Paravisini aponta que essa necessidade de controlar recursos estratégicos está no DNA da política energética das grandes potências.
"Todos os EUA têm que garantir acesso ilimitado à energia petrolífera, aos recursos energéticos petrolíferos, de maneira barata", afirmou.
A diferença hoje é que o objetivo explícito já não é apenas garantir o acesso para si, mas impedir que seu principal rival geopolítico consolide o seu. Venezuela, com as reservas comprovadas de petróleo mais altas do mundo, encontra-se no olho deste furacão.
O gigante asiático e sua rede de segurança energética
Diante desta ofensiva, a China não é um ator passivo nem um simples comprador pontual.
"Em Pequim mudaram porque percebem que suas necessidades de recursos são gigantescas e precisam garantir a segurança energética com base no acesso às reservas dos países petrolíferos", insiste o especialista.
A relação é de interdependência estratégica. Por um lado: "não podem ficar de fora [da Venezuela] porque ela possui as maiores reservas de petróleo cru do mundo, que lhes são úteis. Eles estão projetando suas refinarias para processar petróleo venezuelano", ressalta.
Por outro lado, a Venezuela encontrou na China um parceiro financeiro e comercial disposto a operar sob um modelo de empresas mistas, após a saída de corporações como ExxonMobil e ConocoPhillips durante a nacionalização da Faixa do Orinoco.
Enquanto as multinacionais estadunidenses exigiam compensações bilionárias baseadas em um "valor comercial" especulativo, as empresas chinesas aceitaram os novos termos, explicou ele.
Mas o movimento mais significativo de Pequim, segundo a análise de Paravisini, é a construção de um colosal colchão de segurança: a reserva estratégica de petróleo.
"No ano passado, decidiram construir o que chamam de reservas estratégicas e se propuseram uma quantidade extraordinária: 1,5 bilhão de barris".
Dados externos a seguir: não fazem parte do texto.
-- ==== Sys2Proof/Tests/Slice0.lean ====
section
/-! SUPPORT. Tests: words of the spec's examples, ill-formed terms, one step each on small states, and a witness for the hypotheses of each statement. -/
open Sys2Proof Sys2Proof.Machine
namespace Sys2Proof.Tests
set_option maxRecDepth 100000
set_option exponentiation.threshold 5000

/-! ## Small states -/

/-- A line with an instruction of C in lane 1 and of F in lane 3, the rest empty. -/
def line0 : List Lane := [0x03333230, 0x2029_0040, 0, 0x4020_8002, 0, 0, 0, 0]
/-- A stream at lane 1 with the line in its buffer: x2 the most negative word, x3 1, x4 all ones, x5 a row of the own slice, x6 7, x7 one of tile 1, x8 one
of tile 8, x9 and x10 G-space pages of HBM and of the host, x11 2^40, x12 lane 1. -/
def st0 : Strm :=
  { mode := .running, pc := 1, buf := some (0, line0), priv := 0
    x := [(2, BitVec.intMin 64), (3, 1), (4, BitVec.allOnes 64), (5, 0x1000), (6, 7), (7, 0x801000), (8, 0x4001000), (9, 0x40), (10, 0x20000040), (11, 0x10000000000), (12, 1)] }
/-- A running unit on tile 0 with two cached pages. -/
def tile0 : Tile :=
  { c := st0, v := st0, f := st0, tvec := 8, unit := some { launch := 1, idx := 0 }, zeroed := true, imem := [(0, line0)], ttick := 100
    tlb := [{ ctx := 0, va := 0, log2 := 29, leaf := 0x1B }, { ctx := 0, va := 0x20000000, log2 := 29, leaf := 0x2000003B }] }
/-- One partition over the whole package, with one launch and context 0, and the link to the host. -/
def pkg (st : Stream) (u : Tile) : State :=
  { State.reset with
    cs := st, tiles := [(0, u)], parts := [(0, { formed := true, clusters := BitVec.allOnes 32, groups := BitVec.allOnes 32, ctxs := 1, cred := 7 })]
    launches := [(1, { part := 0, ctx := 0, nunits := 1, unitsLeft := 1, admitted := true, share := 4 })]
    ctxs := [(0, { enable := true })], ide := true }
/-- Tile 0 runs; stream `st` issues. -/
def run (st : Stream) : State := pkg st tile0
/-- As `run`, with the issuing stream changed. -/
def runWith (st : Stream) (f : Strm → Strm) : State := pkg st (tile0.modStrm st f)
/-- C at supervisor privilege. -/
def sup : State := runWith .C fun z => { z with priv := 1 }
/-- A step with particulars on the running tile. -/
def stepOn (e : EvArgs) (u : Tile) : State := { pkg .C u with ev := e }

/-! ## Words of the spec's examples (R104 to R106) and terms that are not well formed (R107) -/

theorem test_words : Obligations.DecodeWords := by
  unfold Obligations.DecodeWords
  repeat' (first | exact rfl | apply And.intro)
/-- The header of the line of the example under R125. -/
theorem test_header : headerOk [0x0334_0210] = true ∧ (List.range 7).map (fun i => nibble [0x0334_0210] (i + 1)) = [0, 1, 2, 0, 4, 3, 3] := by decide
theorem test_illformed : ([.loop 0 1, .lit 1 true 0 (some 0), .ldq 1 4 0 0 none, .ldq 1 3 16 0 none, .ldq 1 0 0 0 (some ⟨.release, 1⟩), .stq 1 0 0 0 (some ⟨.acquire, 1⟩),
    .ldqW 1 0 0 0 (some ⟨.acquire, 7⟩), .ldqWc 1 5 0 0 none, .ldg 1 0 0 (some ⟨.release, 1⟩), .stg 1 0 0 (some ⟨.acqrel, 1⟩), .lds 1 0x2000, .sts 1 0x2000,
    .amo 1 0 0 0 9 true 1 none, .amo 1 5 0 0 0 true 1 none, .cas 1 5 0 0 1 1 none, .cbwaitf 0 256, .cbwaite 0 256, .fence 7, .barinit 1 7 0, .bararr 1 false 0,
    .barwait 1 1 false 0, .csrr 1 0x2000, .csrw 1 0x2000, .evt 1 0x2000, .rldq 1 0 0 (some ⟨.release, 1⟩), .rstq 1 0 0 (some ⟨.acquire, 1⟩),
    .rstqNa 1 0 0 (some ⟨.acquire, 1⟩), .ramo 1 1 1 9 true 1, .tacq 9 2, .tacq 3 3, .cancel 1 5, .cwait 1 1 5, .cread 1 1 5, .rollstat 1 1 5, .tagstat 1 1 7,
    .srr 1 0x2000, .srw 1 0x2000, .vcmp 1 1 (.xreg 1) 0 0 false 7, .vcvt 1 1 0 0 2 0 0 1, .vcvt 1 1 0 0 0 0 6 0, .vquant 1 1 0 0 3 6, .vdeq 1 1 0 0 0 3,
    .vscan 1 1 false 3 0 0, .vbcast 1 (.vreg 1) 0, .vext 1 1 (.vreg 1) 0, .vins 1 1 (.vreg 1), .vlds 1 128, .vsts 1 128, .vsett 6, .vpat 1 1 0 0, .vpat 1 0 2 1,
    .vpat 1 0 6 0, .illegalOpcode 0x01000000] : List Instr).all (fun i => !i.wellFormed) = true := by decide
/-- R107: an unused field that is not zero is refused; R110: a word of zeros is no instruction. -/
theorem test_refused : decode 0x01000001 [] = .error .reservedField ∧ decode 0x0100_0000 [1] = .error .literalCount ∧ decode 0x4C600000 [] ≠ .error .reservedField
    ∧ decode 0 [] = .ok (.illegalOpcode 0) ∧ decode 0xB4184003 [] = .error .reservedCode := by
  refine ⟨rfl, rfl, ?_, rfl, rfl⟩; intro h; cases h
/-- A word of each remaining family, written out field by field from the entry of its instruction. -/
theorem test_fields : decode (0x1D#8 ++ 1#5 ++ 2#5 ++ 3#5 ++ 4#5 ++ 0#4) [] = .ok (.mad 1 2 3 4) ∧ decode (0x36#8 ++ 0xFFFFFF#24) [] = .ok (.j 0xFFFFFF)
    ∧ decode (0x4D#8 ++ 5#3 ++ 4#3 ++ 6#5 ++ 7#13) [0x0000FF11] = .ok (.amo 5 4 6 7 1 true 0xFF none) ∧ decode (0xE0#8 ++ 1#5 ++ 2#5 ++ 3#14) [] = .ok (.vld 1 2 3)
    ∧ decode (0xC0#8 ++ 0#2 ++ 1#3 ++ 2#5 ++ 3#5 ++ 4#4 ++ 5#3 ++ 0#2) [0x9] = .ok (.vcmp 1 2 (.vreg 3) 4 5 true 1) ∧ decode (0x54#8 ++ 0#21 ++ 4#3) [] = .ok (.fence 4)
    ∧ decode (0x99#8 ++ 3#5 ++ 0#5 ++ 0x41#14) [] = .ok (.srr 3 0x41) ∧ decode (0x80#8 ++ 0#5 ++ 0#19) [] = decode 0x80000000 [] := by
  repeat' (first | exact rfl | apply And.intro)
/-- R270: the meeting routers of tags 5 and 6. R398: the example of DEVCNT. -/
theorem test_hash : meetingRouter 5 = 0x18 ∧ meetingRouter 6 = 0x83 := by decide
/-- A row address as an option, which a decision can compare. -/
def addrOf (r : AddrRes) : Option Nat := match r with | .ok a => some a | .error _ => none
theorem addr_ok {r : AddrRes} {a : Nat} (h : addrOf r = some a) : r = .ok a := by
  cases r with
  | ok b => simp only [addrOf, Option.some.injEq] at h; rw [h]
  | error e => simp [addrOf] at h

/-- R398's example. -/
theorem test_devcnt : ({ State.reset with fenced := [0x13, 0x9A], pchFenced := [1, 2, 3], portLanes := [(7, 1)] } : State).devcnt = 0x00000189FD9000FE := by decide

/-! ## Witnesses: for each statement states and operands that meet the hypotheses of its clauses -/

theorem test_witness_ScalarArithmetic (st : Stream) : (run st).mayIssue onAll [.x 1, .x 2, .x 3, .x 4] = true ∧ (run st).hasRoom (.x 1) = true := by cases st <;> decide
theorem test_witness_DivisionCountsAndFields :
    (run .C).mayIssue onAll [.x 1, .x 2, .x 0, .x 4] = true ∧ (run .C).hasRoom (.x 1) = true ∧ (run .C).x 0 = 0
      ∧ ((run .C).x 2 = BitVec.intMin 64 ∧ (run .C).x 4 = BitVec.allOnes 64) ∧ ((run .C).x 6 ≠ 0 ∧ ¬((run .C).x 6 = BitVec.intMin 64 ∧ (run .C).x 3 = BitVec.allOnes 64)) := by decide
/-- ResultAndAdvance has hypotheses on REP alone: none, before the last repetition, at it. -/
theorem test_witness_ResultAndAdvance : (run .C).cur.rep = none ∧ (runWith .C fun z => { z with rep := some { count := 2 } }).cur.rep = some { count := 2 }
    ∧ (runWith .C fun z => { z with rep := some { count := 2, idx := 1 } }).cur.rep = some { count := 2, idx := 1 } := by decide
theorem test_witness_ConditionalBranches : (run .C).mayIssue onAll [.x 3, .x 4] = true ∧ (run .C).x 3 ≠ (run .C).x 4 ∧ (run .C).targetBad ((run .C).cur.pc + 0) = none
    ∧ (run .C).targetBad ((run .C).cur.pc + 2) = some cBRANCH_TO_FOREIGN ∧ (run .C).targetBad ((run .C).cur.pc + 8) = none
    ∧ (run .C).targetBad ((run .C).cur.pc + (0x3FFF#14).signExtend 16) = some cBRANCH_TO_HEADER := by decide
theorem test_witness_JumpsAndLoops : (run .C).mayIssue onAll [.x 31] = true ∧ (run .C).hasRoom (.x 31) = true ∧ (run .C).mayIssue onAll [.x 12] = true
    ∧ (run .C).targetBad (((run .C).x 12).setWidth 16) = none ∧ (run .C).x 6 ≠ 1 ∧ (run .C).x 3 = 1 ∧ (run .C).targetBad ((run .C).cur.pc + 8) = none := by decide
theorem test_witness_RepNopTrapAndBreak : (run .C).mayIssue onAll [.x 6] = true ∧ ((run .C).x 6).toNat ≤ 65535 ∧ 65535 < ((run .C).x 4).toNat
    ∧ (run .C).me.haltBrk = false ∧ (pkg .C { tile0 with haltBrk := true }).me.haltBrk = true ∧ (pkg .C { tile0 with haltBrk := true }).mayIssue onAll [] = true := by decide
theorem test_witness_TrapTaken : ¬(Stream.V = .C ∧ ((run .V).strmOf 0 .V).priv ≠ 0) ∧ ((run .V).tile 0).tvec ≠ 0xFFFF ∧ ((run .V).tile 0).c.mode = .running
    ∧ (sup.strmOf 0 .C).priv ≠ 0 ∧ ((pkg .V { tile0 with tvec := 0xFFFF }).tile 0).tvec = 0xFFFF ∧ ((runWith .C fun z => { z with mode := .ended }).tile 0).c.mode = .ended := by decide
/-- V's trap of an earlier tick waits for C; C's own trap; C handles V's trap and returns. -/
def heldV : Tile := { tile0 with v := { st0 with mode := .held, heldAt := 90, frame := { valid := true, tpc := 1 } } }
def inHandler : Tile := { heldV with handling := some .V, c := { st0 with priv := 1, frame := { valid := true, cause := cENTRY, tpc := 1 } } }
theorem test_witness_HandlerEntryAndReturn : ((pkg .C heldV).tile (pkg .C heldV).ev.tile).mayEnter = some .V
    ∧ ((pkg .C { tile0 with c := { st0 with mode := .held, heldAt := 90 } }).tile 0).mayEnter = some .C
    ∧ (pkg .C inHandler).mayPrivileged = true ∧ (pkg .C inHandler).me.handling = some .V
    ∧ targetFault ((pkg .C { inHandler with v := { inHandler.v with pc := 1, frame := { valid := true, tpc := 9 } } }).me.line 1) .V 9 ≠ none
    ∧ headerOk ((pkg .C { inHandler with v := { inHandler.v with frame := { valid := true, tpc := 9 } } }).me.line 1) = false := by decide
theorem test_witness_SupervisorAndTrapSteps : sup.mayPrivileged = true ∧ sup.mayIssue onC [.x 3, .x 1] = true ∧ sup.clearOf [.x 1] = true ∧ sup.sreg 0 = some 1
    ∧ (sup.sreg 0x43).isSome = true ∧ sup.tileFault sup.ct ((sup.x 3).setWidth 8) = none ∧ (pkg .C inHandler).me.handling ≠ none
    ∧ (sup.x 3 ≠ 0 ∧ (sup.x 3).toNat ≤ sup.now) ∧ (pkg .C { tile0 with c := { st0 with priv := 1 }, woken := true }).me.woken = true
    ∧ ((run .C).cs = .C ∧ (run .C).cur.priv = 0)
    ∧ ((runWith .C fun z => { z with asyncs := [{ due := 3 }] }).strmOf 0 .C).asyncs.find? (fun x => x.due ≤ 100) = some { due := 3 }
    ∧ (({ tile0 with idleUntil := 50, c := { st0 with waitN := some idleMark } } : Tile).c.waitN = some idleMark) := by decide
theorem test_witness_RowRegistersSpillAndFences : (run .F).mayIssue onCF [.x 1, .q 2, .q 3, .q 4, .x 5, .x 6] = true ∧ (run .F).hasRoom (.x 1) = true ∧ (run .F).hasRoom (.q 2) = true
    ∧ (0 ≤ ((run .F).x 6 + (16376#14).signExtend 64).toInt ∨ ((run .F).x 6 + (16376#14).signExtend 64).toInt < 0)
    ∧ ((run .F).x 0 + (8191#14).signExtend 64).toInt = 8191 ∧ (runWith .F fun z => { z with x := [(1, 16383)] }).x 1 = 16383 ∧ 16383 < ((run .F).x 11).toInt
    ∧ (run .F).mayIssue onAll [] = true ∧ (run .F).cur.accs.all Access.markOk = true ∧ (runWith .F fun z => { z with accs := [{ isLoad := true }] }).cur.accs.all Access.markOk = false
    ∧ ((runWith .F fun z => { z with accs := [{ isLoad := true }] }).cur.accs.all fun e => e.fenceOk 0 1) = false ∧ ((run .F).cur.naOut = [] ∧ (run .F).cur.remoteOut = []) := by decide
theorem test_witness_RowLoads : (run .F).mayIssue onCF (.q 1 :: baseNames 0 5) = true ∧ (run .F).rowAddr 0 5 2 = .ok 0x1080 ∧ (run .F).chanGate 0x1080 = .free
    ∧ keyTile 0x1080 = (run .F).ct ∧ (run .F).cur.flights.length < 16 ∧ (run .F).mayNow 4 { key := 0x1080, ownDie := true, addr := 0x1080 } = true
    ∧ (run .F).rowAddr 0 7 0 = .ok 0x801000 ∧ keyTile 0x801000 ≠ (run .F).ct ∧ clusterOf (keyTile 0x801000) = clusterOf (run .F).ct
    ∧ (run .F).rowAddr 0 8 0 = .ok 0x4001000 ∧ clusterOf (keyTile 0x4001000) ≠ clusterOf (run .F).ct ∧ (run .F).cur.issuedWait = none ∧ (run .F).clearOf [.q 1] = true
    ∧ (runWith .F fun z => { z with issuedWait := some 20 }).cur.issuedWait = some 20 ∧ (runWith .F fun z => { z with issuedWait := some 20, accs := [{ id := 20 }] }).cur.accs = [{ id := 20 }] := by
  and_intros <;> decide
theorem test_witness_StoresAndGlobal : (run .F).mayIssue onCF (.q 1 :: baseNames 0 5) = true ∧ (run .F).rowAddr 0 5 2 = .ok 0x1080 ∧ (run .F).mayIssue onCF [.q 1, .x 9] = true
    ∧ (run .F).gResolve ((run .F).addrG 9 0) false true = .ok ⟨keyHbm 0x40, false⟩ ∧ (run .F).gResolve ((run .F).addrG 9 0) true false = .ok ⟨keyHbm 0x40, false⟩
    ∧ (run .F).mayIssue onCF [.x 9, .q 1] = true ∧ (run .F).clearOf [.q 1] = true := by
  and_intros <;> decide
theorem test_witness_Atomics : (run .F).mayIssue onCF (.q 2 :: baseNames 0 5 ++ [.q 1]) = true ∧ (run .F).mayIssue onCF (.q 2 :: baseNames 4 9 ++ [.q 1]) = true
    ∧ (run .F).clearOf [.q 1] = true ∧ (run .F).rowAddr 0 5 2 = .ok 0x1080 ∧ (run .F).chanGate 0x1080 = .free
    ∧ (run .F).gResolve ((run .F).addrG 9 0) true true = .ok ⟨keyHbm 0x40, false⟩ ∧ (run .F).gResolve ((run .F).addrG 10 0) true true = .ok ⟨keyHost 0x20000040, true⟩
    ∧ (8#4).toNat ≤ 8 ∧ (1#8 ≠ 0 ∧ ∃ j, j < 8 ∧ (1#8).getLsbD j = true ∧ rowWord 0 j ≠ rowWord 1 j) ∧ (0#8 : BitVec 8) = 0 := by
  and_intros <;> first | decide | exact ⟨0, by decide⟩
Essa cifra é "quatro ou cinco vezes a quantidade que os EUA têm em reservas estratégicas". O objetivo é claro: blindar a economia chinesa contra choques de fornecimento.
"Estas reservas estratégicas chinesas podem sustentá-los por cem dias, no caso hipotético de paralisação das importações de petróleo", explica o especialista. Este dado é crucial.
Enquanto as reservas estadunidenses oferecem cobertura de 70 a 80 dias para um consumo maior, entre 20 a 22 milhões de barris diários, as chinesas, com um consumo de 16 milhões diários, oferecem maior autonomia.
"É realmente uma estratégia de segurança nacional em matéria energética. Um muro de contenção financeiro e logístico preparado para cenários de tensão extrema, como o que se vive hoje", declara Paravisini.
As ferramentas de pressão
A ordem de bloquear navios sancionados é a ponta de lança mais visível, mas a Casa Branca revitalizou o uso de sanções secundárias, projetadas para gerar um efeito de congelamento na comunidade financeira e comercial global, de acordo com o especialista.
Ele lembrou que ações anteriores, como a apreensão de um navio petrolífero, foram aplicadas contra "barcos ou unidades que já estavam sancionadas, que já tinham algum tipo de aplicação das medidas coercitivas unilaterais".
O mecanismo é claro: ao sancionar qualquer entidade que comercie com a Venezuela – como decretado em 2019 – intimida-se terceiros países, companhias de navegação, seguradoras e bancos, para que cessem toda interação, sob pena de serem excluídos do sistema financeiro dominado pelo dólar.
A perspectiva dele é que tal ação "já estaria violando os direitos de empresas em particular e de países em particular, que estão defendendo sua integridade energética global para os próximos cem anos".